Searching for words in single column that are similar, not exact duplicates

Trying to search for duplicates of company names in a single column. However, sometimes punctuation and spacing are different, so my formula does not always work. Please see my example below from my list of ~4k company names.

The formula used works for the first four company names listed — the result is that they are not duplicates and the word ‘DUPLICATE’ does not appear in the formula column. The formula also works for the last two listed — result is that they ARE duplicates and the word DUPLICATE appears in the formula column.

However, the formula does not work for the middle three company names listed (Dasher Dancer & Prancer PC). It does not identify them as duplicates, even though they are pretty much duplicates except for punctuation, spacing and caps.

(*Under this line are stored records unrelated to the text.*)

-- ==== Sys2Proof/Laws/KeptBlock.lean ====
section
/-! SUPPORT. Every definition keeps the canonical form and the queue (`State.Kept`): start-up, resets, Frost, alignment, the ring, in-service test, thermal protection, the wrapper and the tick. -/

set_option linter.unusedTactic false
set_option linter.unreachableTactic false

namespace Sys2Proof.Machine

/-! ### StartOps -/

theorem State.cleared_kept {cmds : List Instr} {s : State} (h : s.Kept cmds) : (State.cleared s).Kept cmds :=
  .of h.mem rfl rfl rfl (Nat.zero_le _) h.queue

theorem execKxPorNAssert_kept {cmds : List Instr} {s : State} (h : s.Kept cmds) :
    Res.Ok (State.Kept cmds) (execKxPorNAssert s) := by
  delta execKxPorNAssert
  repeat' first
    | with_reducible assumption | with_reducible apply Res.ok_next | with_reducible apply State.cleared_kept | intro x

theorem State.rejectCopy_kept {cmds : List Instr} {s : State} (h : s.Kept cmds) (i : Nat) (r : BitVec 8 ⊕ Cfg) :
    (State.rejectCopy s i r).Kept cmds := by
  delta State.rejectCopy
  repeat' first
    | with_reducible assumption | lift_lets -underBinder
      | (intro x; refine State.kept_cut cmds x ?_ fun _ => ?_; rotate_left; clear_value x; rotate_left; subst x)
      | with_reducible apply State.event_kept | with_reducible apply State.kept_ite | (intro x; clear_value x)
      | intro x | split

theorem State.writeCfg_kept {cmds : List Instr} {s : State} (h : s.Kept cmds) (c : Cfg) :
    (State.writeCfg s c).Kept cmds := h

theorem State.selectBoot_kept {cmds : List Instr} {s : State} (h : s.Kept cmds) (answers : Bool) :
    (State.selectBoot s answers).Kept cmds := by
  delta State.selectBoot
  repeat' first
    | with_reducible assumption | lift_lets -underBinder
      | (intro x; refine State.kept_cut cmds x ?_ fun _ => ?_; rotate_left; clear_value x; rotate_left; subst x)
      | (intro c hc; exact hc) | with_reducible apply State.modFab_kept | with_reducible apply State.modCtl_kept
      | with_reducible apply State.event_kept | with_reducible apply State.rejectCopy_kept
      | with_reducible apply State.writeCfg_kept | with_reducible apply State.kept_ite | (intro x; clear_value x)
      | intro x | split | dsimp only

theorem State.clampStart_kept {cmds : List Instr} {s : State} (h : s.Kept cmds) :
    (State.clampStart s).Kept cmds := by
  delta State.clampStart
  repeat' first
    | with_reducible assumption | lift_lets -underBinder
      | (intro x; refine State.kept_cut cmds x ?_ fun _ => ?_; rotate_left; clear_value x; rotate_left; subst x)
      | with_reducible apply State.modFab_kept | with_reducible apply State.each_kept
      | with_reducible apply State.event_kept | (refine State.Keeps.mk fun _ _ => ?_) | (intro x; clear_value x)
      | intro x | (refine State.Kept.of ?_ ?_ ?_ ?_ ?_ ?_ <;> dsimp only) | with_reducible apply State.Kept.mem
      | with_reducible apply State.Kept.ports | with_reducible apply State.Kept.slices
      | with_reducible apply State.Kept.tlm | with_reducible apply State.Kept.recs
      | with_reducible apply State.Kept.queue

theorem State.negFence_kept {cmds : List Instr} {s : State} (h : s.Kept cmds) (l cause : Nat) :
    (State.negFence s l cause).Kept cmds := by
  delta State.negFence
  repeat' first
    | with_reducible assumption | lift_lets -underBinder
      | (intro x; refine State.kept_cut cmds x ?_ fun _ => ?_; rotate_left; clear_value x; rotate_left; subst x)
      | with_reducible apply State.modStk_kept | with_reducible apply State.event_kept | (intro x; clear_value x)
      | intro x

What could I modify on my formula to make it work for those three names? Or what other function and/or formula would identify those three names as duplicates, or otherwise identify how similar they are? Am I asking the impossible?

Formula is: =IF(H557=558,“DUPLICATE”,"").

Here’s the example from my list:

Blitzen, C.P.A., P.C.
Comet LLC
Christen M. Cupid, CPA, CFP
Dasher & Co.
Dasher Dancer & Prancer, PC
Dasher, Dancer & Prancer, P.C.
Donner & Associates CPAs, PC
Donner & Associates CPAs, PC


Hello Bea,

I have built a solution which, however, requires an help column. First, the company names are freed from the characters “.&” and additional spaces. If you want to remove more characters, add the character separated by a “|” character to the first part in the regex formula. Caution: Some characters must be masked with a “” character.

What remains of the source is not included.